Overview of data integration and analysis workflow for the EuroACT project. Green boxes represent source datasets: Clinical Trial Databases, PROM Registries, Bibliographic Registry, and Other Data Sources. Purple boxes illustrate data processing steps. Blue boxes denote the final integrated datasets. Other data sources contribute supplementing information across all three final datasets as needed. Bi-directional arrows between the blue boxes indicate the interconnected nature of the clinical trial, publication, and PROM/PREM datasets. PREM: patient reported experience measure; PRO: patient reported outcome; PROM: patient reported outcome measure Other sources: Bull et al., 2019; Churruca et al., 2021; de Silva, 2014; Scimagojr, 2024; Clarivate, 2024; World Bank, 2024.
EuroACT clinical trial dataset
Data on interventional trials and observational studies were sourced from the European Union Drug Regulating Authorities Clinical Trials Database (EudraCT) (European Union Clinical Trials Register, 2023) and the US-based National ClinicalTrials.gov (NCT) (ClinicalTrials, 2023) for the European region, as defined by the World Health Organization (WHO) (World Health Organization, 2024). The EudraCT database includes all interventional clinical trials on medicinal products submitted to the National Competent Authorities of the European Union/European Economic Area (EEA) from 1 May 2004, to 30 January 2023, under Directive 2001/20/EC (EUR-Lex, 2001), as well as trials conducted outside the EEA that are part of a Paediatric Investigation Plan or conducted under Article 45 or 46 of EUR-Lex (2006). The NCT, developed by the United States National Institutes of Health and launched in 2000 as part of the Food and Drug Administration Modernization Act of 1997 (Food and Drug Administration, 1997), provides information on both interventional trials and observational studies.
Data from trials that did not meet any of the exclusion criteria were included, regardless of the intervention. For the NCT database, the exclusion criteria were trials not investigating any of the target conditions; trials ending before 1 January 2017; trials not registered in at least one European country; and phase 1 trials. Due to differences in available data fields between the two registries, the exclusion criteria for the EudraCT database were: trials not investigating any of the target conditions; trials starting before 1 January 2012 (assuming trials registered 5 years before the end date are already over); and phase 1 trials.
The data processing workflow involved several key steps: access and querying, standardisation and enrichment, and merging. The NCT database was accessed via an application programming interface (API), providing the most recent metadata, statistics, and clinical trial information available on NCT. Since EudraCT does not support automated database access, we developed a hypertext markup language (HTML) parser and webpage content extraction pipeline. Queries were carefully compiled for all 27 disease areas of interest. While both registries offer internal synonym searches, these do not always cover every synonym or subclass of a disease area. For example, searching for “digestive cancer” in NCT may include “liver neoplasm” but not its synonym “liver cancer”. To ensure comprehensive searches across all disease categories, we supplemented our queries with Unified Medical Language System (UMLS) (UMLS Knowledge Sources, 2023) condition subcategory terms. The UMLS’s narrower concepts for each disease area applied in the search strings are listed in Supplementary File 1. The original queries conducted in August 2023 produced two datasets: the NCT dataset with 327 data fields and the EudraCT dataset with 344 data fields, each structured differently.

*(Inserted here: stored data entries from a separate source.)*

-- ==== Sys2Proof/Machine/Crypto.lean ====
section
/-!
DEFINITION. The published algorithms that the spec names and does not restate: SHA-256 (FIPS 180-4), ECDSA over P-256 (FIPS 186-5; stored as R352 says),
CRC-32C (R342) and AES-256-GCM (FIPS 197, SP 800-38D; R424, R430). They are PRESUMED (log 27): their definitions stand in those publications, not in the spec.
-/
namespace Sys2Proof.Machine

/-! ### SHA-256 -/

def shaK0 : List Nat := [0x428A2F98, 0x71374491, 0xB5C0FBCF, 0xE9B5DBA5, 0x3956C25B, 0x59F111F1, 0x923F82A4, 0xAB1C5ED5, 0xD807AA98, 0x12835B01, 0x243185BE, 0x550C7DC3, 0x72BE5D74, 0x80DEB1FE, 0x9BDC06A7, 0xC19BF174]
def shaK1 : List Nat := [0xE49B69C1, 0xEFBE4786, 0x0FC19DC6, 0x240CA1CC, 0x2DE92C6F, 0x4A7484AA, 0x5CB0A9DC, 0x76F988DA, 0x983E5152, 0xA831C66D, 0xB00327C8, 0xBF597FC7, 0xC6E00BF3, 0xD5A79147, 0x06CA6351, 0x14292967]
def shaK2 : List Nat := [0x27B70A85, 0x2E1B2138, 0x4D2C6DFC, 0x53380D13, 0x650A7354, 0x766A0ABB, 0x81C2C92E, 0x92722C85, 0xA2BFE8A1, 0xA81A664B, 0xC24B8B70, 0xC76C51A3, 0xD192E819, 0xD6990624, 0xF40E3585, 0x106AA070]
def shaK3 : List Nat := [0x19A4C116, 0x1E376C08, 0x2748774C, 0x34B0BCB5, 0x391C0CB3, 0x4ED8AA4A, 0x5B9CCA4F, 0x682E6FF3, 0x748F82EE, 0x78A5636F, 0x84C87814, 0x8CC70208, 0x90BEFFFA, 0xA4506CEB, 0xBEF9A3F7, 0xC67178F2]
def shaK : List Nat := shaK0 ++ shaK1 ++ shaK2 ++ shaK3

/-- The eight words of a hash state. -/
structure Sha where
  a : Nat
  b : Nat
  c : Nat
  d : Nat
  e : Nat
  f : Nat
  g : Nat
  h : Nat
deriving DecidableEq, Repr

def Sha.init : Sha := ⟨0x6A09E667, 0xBB67AE85, 0x3C6EF372, 0xA54FF53A, 0x510E527F, 0x9B05688C, 0x1F83D9AB, 0x5BE0CD19⟩

/-- Addition, rotation and complement of 32-bit words, here numbers below 2^32. -/
def add32 (x y : Nat) : Nat := (x + y) % 0x100000000
def rotr (x n : Nat) : Nat := x >>> n ||| (x <<< (32 - n)) % 0x100000000
def not32 (x : Nat) : Nat := 0xFFFFFFFF - x

/-- One round. -/
def Sha.round (s : Sha) (k w : Nat) : Sha :=
  let t1 := s.h + (rotr s.e 6 ^^^ rotr s.e 11 ^^^ rotr s.e 25) + ((s.e &&& s.f) ^^^ (not32 s.e &&& s.g)) + k + w
  let t2 := (rotr s.a 2 ^^^ rotr s.a 13 ^^^ rotr s.a 22) + ((s.a &&& s.b) ^^^ (s.a &&& s.c) ^^^ (s.b &&& s.c))
  ⟨add32 t1 t2, s.a, s.b, s.c, add32 s.d t1, s.e, s.f, s.g⟩

/-- The rounds of a block; of the schedule words, newest first, the sixteenth is the one this round takes. -/
def Sha.rounds (s : Sha) (ws ks : List Nat) : Sha :=
  match ks with
  | [] => s
  | k :: r =>
    let w0 := ws.getD 15 0
    let w1 := ws.getD 14 0
    let w14 := ws.getD 1 0
    let next := (w0 + (rotr w1 7 ^^^ rotr w1 18 ^^^ w1 >>> 3) + ws.getD 6 0 + (rotr w14 17 ^^^ rotr w14 19 ^^^ w14 >>> 10)) % 0x100000000
    (s.round k w0).rounds (next :: ws) r

/-- Take in one block of 64 bytes. -/
def Sha.block (s : Sha) (bs : List Byte) : Sha :=
  let t := s.rounds ((List.range 16).map (fun i => beNat ((bs.drop (60 - 4 * i)).take 4))) shaK
  ⟨add32 s.a t.a, add32 s.b t.b, add32 s.c t.c, add32 s.d t.d, add32 s.e t.e, add32 s.f t.f, add32 s.g t.g, add32 s.h t.h⟩

/-- Take in n blocks. -/
def Sha.blocks (s : Sha) (bs : List Byte) (n : Nat) : Sha :=
  match n with
  | 0 => s
  | m + 1 => (s.block (bs.take 64)).blocks (bs.drop 64) m

/-- A message padded to whole blocks. -/
def shaPad (bs : List Byte) : List Byte :=
  bs ++ [0x80#8] ++ zeroBytes ((119 - bs.length % 64) % 64) ++ beBytes 8 (8 * bs.length)

/-- SHA-256 of a byte string, as 32 bytes. -/
def sha256 (bs : List Byte) : List Byte :=
  let m := shaPad bs
  let t := Sha.init.blocks m (m.length / 64)
  [t.a, t.b, t.c, t.d, t.e, t.f, t.g, t.h].flatMap (beBytes 4)

/-! ### ECDSA over P-256 -/

def p256 : Nat := 0xFFFFFFFF00000001000000000000000000000000FFFFFFFFFFFFFFFFFFFFFFFF
def n256 : Nat := 0xFFFFFFFF00000000FFFFFFFFFFFFFFFFBCE6FAADA7179E84F3B9CAC2FC632551
def b256 : Nat := 0x5AC635D8AA3A93E7B3EBBD55769886BC651D06B0CC53B0F63BCE3C3E27D2604B
def gx256 : Nat := 0x6B17D1F2E12C4247F8BCE6E563A440F277037D812DEB33A0F4A13945D898C296
def gy256 : Nat := 0x4FE342E2FE1A7F9B8EE7EB4A7C0F9E162BCE33576B315ECECBB6406837BF51F5

/-- x^e modulo m, over the low `bits` bits of e. -/
def powMod (m x e bits : Nat) : Nat :=
  match bits with
  | 0 => 1 % m
  | k + 1 =>
    let h := powMod m (x * x % m) (e / 2) k
    if e % 2 = 1 then h * x % m else h

/-- The inverse modulo a 256-bit prime. -/
def invMod (m x : Nat) : Nat := powMod m (x % m) (m - 2) 256

/-- A point in Jacobian coordinates; z = 0 is the point at infinity. -/
structure EcPoint where
  x : Nat
  y : Nat
  z : Nat
deriving DecidableEq, Repr

def EcPoint.inf : EcPoint := ⟨1, 1, 0⟩

def subP (a b : Nat) : Nat := (a + p256 - b % p256) % p256
def mulP (a b : Nat) : Nat := a * b % p256

def EcPoint.double (p : EcPoint) : EcPoint :=
  if p.z = 0 ∨ p.y = 0 then .inf
  else
    let y2 := mulP p.y p.y
    let s := mulP 4 (mulP p.x y2)
    let z2 := mulP p.z p.z
    let m := mulP 3 (mulP (subP p.x z2) (p.x + z2))
    let x := subP (mulP m m) (2 * s)
    ⟨x, subP (mulP m (subP s x)) (mulP 8 (mulP y2 y2)), mulP 2 (mulP p.y p.z)⟩

def EcPoint.add (p q : EcPoint) : EcPoint :=
  if p.z = 0 then q
  else if q.z = 0 then p
  else
    let pz := mulP p.z p.z
    let qz := mulP q.z q.z
    let u1 := mulP p.x qz
    let u2 := mulP q.x pz
    let s1 := mulP p.y (mulP qz q.z)
    let s2 := mulP q.y (mulP pz p.z)
    if u1 = u2 then (if s1 = s2 then p.double else .inf)
    else
      let h := subP u2 u1
      let r := subP s2 s1
      let h2 := mulP h h
      let h3 := mulP h2 h
      let v := mulP u1 h2
      let x := subP (subP (mulP r r) h3) (2 * v)
      ⟨x, subP (mulP r (subP v x)) (mulP s1 h3), mulP h (mulP p.z q.z)⟩

/-- k · p over the low `bits` bits of k. -/
def EcPoint.mul (p : EcPoint) (k bits : Nat) : EcPoint :=
  match bits with
  | 0 => .inf
  | b + 1 =>
    let h := p.double.mul (k / 2) b
    if k % 2 = 1 then h.add p else h

/-- A public key of 64 bytes, x then y, each big-endian: a point of the curve, or none. -/
def ecKey (key : List Byte) : Option EcPoint :=
  let x := beNat (key.take 32)
  let y := beNat ((key.drop 32).take 32)
  if key.length = 64 ∧ x < p256 ∧ y < p256 ∧ mulP y y = (mulP (mulP x x) x + mulP (p256 - 3) x + b256) % p256 then some ⟨x, y, 1⟩ else none

/-- Whether a 64-byte signature, r then s, verifies over a message with a public key. -/
def ecdsaVerify (key msg sig : List Byte) : Bool :=
  let r := beNat (sig.take 32)
  let s := beNat ((sig.drop 32).take 32)
  match ecKey key with
  | none => false
  | some q =>
    if sig.length ≠ 64 ∨ r = 0 ∨ n256 ≤ r ∨ s = 0 ∨ n256 ≤ s then false
    else
      let w := invMod n256 s
      let e := beNat (sha256 msg)
      let t := ((⟨gx256, gy256, 1⟩ : EcPoint).mul (e * w % n256) 256).add (q.mul (r * w % n256) 256)
      if t.z = 0 then false
      else
        let zi := invMod p256 t.z
        mulP t.x (mulP zi zi) % n256 == r

/-! ### CRC-32C -/

/-- One byte of a reflected CRC with polynomial 0x82F63B78. -/
def crcByte (c : W32) (b : Byte) : W32 :=
  (List.range 8).foldl (fun c _ => (c >>> 1) ^^^ (if c.getLsbD 0 then 0x82F63B78#32 else 0)) (c ^^^ b.zeroExtend 32)

/-- CRC-32C of a byte string. -/
def crc32c (bs : List Byte) : W32 := ~~~(bs.foldl crcByte 0xFFFFFFFF#32)

/-! ### AES-256-GCM -/

/-- Multiplication by x in the field of AES. -/
def xtime (a : Byte) : Byte := (a <<< 1) ^^^ (if a.getLsbD 7 then 0x1B#8 else 0)

/-- Multiplication in the field of AES, over the low `n` bits of the second factor. -/
def gf8 (a b : Byte) (n : Nat) : Byte :=
  match n with
  | 0 => 0
  | k + 1 => (if b.getLsbD 0 then a else 0) ^^^ gf8 (xtime a) (b >>> 1) k

def gf8sq (a : Byte) : Byte := gf8 a a 8

/-- The inverse in the field, a^254; 0 for 0. -/
def gf8inv (a : Byte) : Byte :=
  let a2 := gf8sq a
  let a3 := gf8 a2 a 8
  let a6 := gf8sq a3
  let a12 := gf8sq a6
  let a15 := gf8 a12 a3 8
  let a240 := gf8sq (gf8sq (gf8sq (gf8sq a15)))
  gf8 (gf8 a240 a12 8) a2 8

/-- SubBytes of one byte. -/
def aesSub (a : Byte) : Byte :=
  let b := gf8inv a
  b ^^^ b.rotateLeft 1 ^^^ b.rotateLeft 2 ^^^ b.rotateLeft 3 ^^^ b.rotateLeft 4 ^^^ 0x63#8

def xorBytes (a b : List Byte) : List Byte := (a.zip b).map (fun x => x.1 ^^^ x.2)

/-- The key schedule: words of four bytes, sixty in all for a key of 32 bytes. -/
def aesExpand (ws : List (List Byte)) (i n : Nat) (rcon : Byte) : List (List Byte) :=
  match n with
  | 0 => ws
  | k + 1 =>
    let last := ws.getD (i - 1) []
    let t := if i % 8 = 0 then xorBytes (((last.drop 1) ++ last.take 1).map aesSub) [rcon, 0, 0, 0]
      else if i % 8 = 4 then last.map aesSub else last
    aesExpand (ws ++ [xorBytes (ws.getD (i - 8) []) t]) (i + 1) k (if i % 8 = 0 then xtime rcon else rcon)

def aesKeys (key : List Byte) : List (List Byte) :=
  let ws := aesExpand ((List.range 8).map (fun i => (key.drop (4 * i)).take 4)) 8 52 1
  (List.range 15).map (fun r => ((ws.drop (4 * r)).take 4).flatten)

def shiftRows (s : List Byte) : List Byte := (List.range 16).map (fun i => s.getD ((i + 4 * (i % 4)) % 16) 0)

def mixColumn (c : List Byte) : List Byte :=
  (List.range 4).map (fun i =>
    let g (j : Nat) := c.getD ((i + j) % 4) 0
    xtime (g 0) ^^^ (xtime (g 1) ^^^ g 1) ^^^ g 2 ^^^ g 3)

/-- Encrypt one block of 16 bytes. -/
def aesBlock (keys : List (List Byte)) (b : List Byte) : List Byte :=
  let s := xorBytes b (keys.getD 0 [])
  let s := (List.range 13).foldl (fun s r =>
    let t := shiftRows (s.map aesSub)
    xorBytes ((List.range 4).flatMap (fun c => mixColumn ((t.drop (4 * c)).take 4))) (keys.getD (r + 1) [])) s
  xorBytes (shiftRows (s.map aesSub)) (keys.getD 14 [])

/-- Multiplication of GHASH, over the top `n` bits of x. -/
def ghashMul (x v z : BitVec 128) (n : Nat) : BitVec 128 :=
  match n with
  | 0 => z
  | k + 1 =>
    ghashMul (x <<< 1) ((v >>> 1) ^^^ (if v.getLsbD 0 then 0xE1#128 <<< 120 else 0)) (if x.getLsbD 127 then z ^^^ v else z) k

/-- The blocks of 16 bytes of a string, the last padded with zeros. -/
def blocks16 (bs : List Byte) : List (List Byte) :=
  (List.range (ceilDiv bs.length 16)).map (fun i =>
    let b := (bs.drop (16 * i)).take 16
    b ++ zeroBytes (16 - b.length))

/-- The 16-byte AES-256-GCM tag of a ciphertext, with a 12-byte nonce and no additional authenticated data. -/
def gcmTag (key nonce cipher : List Byte) : List Byte :=
  let ks := aesKeys key
  let h := BitVec.ofNat 128 (beNat (aesBlock ks (zeroBytes 16)))
  let mix (y : BitVec 128) (b : List Byte) : BitVec 128 := ghashMul (y ^^^ BitVec.ofNat 128 (beNat b)) h 0 128
  let y := (blocks16 cipher).foldl mix 0
  let y := mix y (beBytes 8 0 ++ beBytes 8 (8 * cipher.length))
  xorBytes (beBytes 16 y.toNat) (aesBlock ks (nonce ++ beBytes 4 1))

/-- AES-256-GCM encryption with a 12-byte nonce and no additional authenticated data: the ciphertext and the 16-byte tag. -/
def gcmEncrypt (key nonce plain : List Byte) : List Byte × List Byte :=
  let ks := aesKeys key
  let cipher := ((blocks16 plain).zipIdx.flatMap (fun x => xorBytes x.1 (aesBlock ks (nonce ++ beBytes 4 (x.2 + 2))))).take plain.length
  (cipher, gcmTag key nonce cipher)

end Sys2Proof.Machine
end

The data processing workflow, including access and querying, standardisation and enrichment, and merging, was implemented using KNIME (version 4.7.4) (Berthold et al., 2009), an open-source platform for data science released under an Open Source GPLv3 license. This platform was chosen for its robust data integration, analysis, and reporting capabilities. In addition to standard KNIME functionalities, the Palladian toolkit (Katz et al., 2024) was employed for data retrieval. Palladian, a Java-based toolkit, offers advanced algorithms for text processing, classification, and extraction of various types of information, which were essential for the successful processing of the clinical trial data.
The datasets required substantial cleaning and enrichment to prepare them for merging and further analysis. These steps included deduplication, filtering relevant data fields, filtering relevant records for the European region, renaming data fields, and handling missing values through data enrichment. Data enrichment involved developing algorithms to find or calculate missing data if information was available in other fields. The most crucial step was data standardisation, ensuring consistent categories across the two datasets, which is vital for successful merging. Standardisation steps were applied to all relevant data fields, resulting in 59 distinct, standardised data fields, listed in Supplementary File 2.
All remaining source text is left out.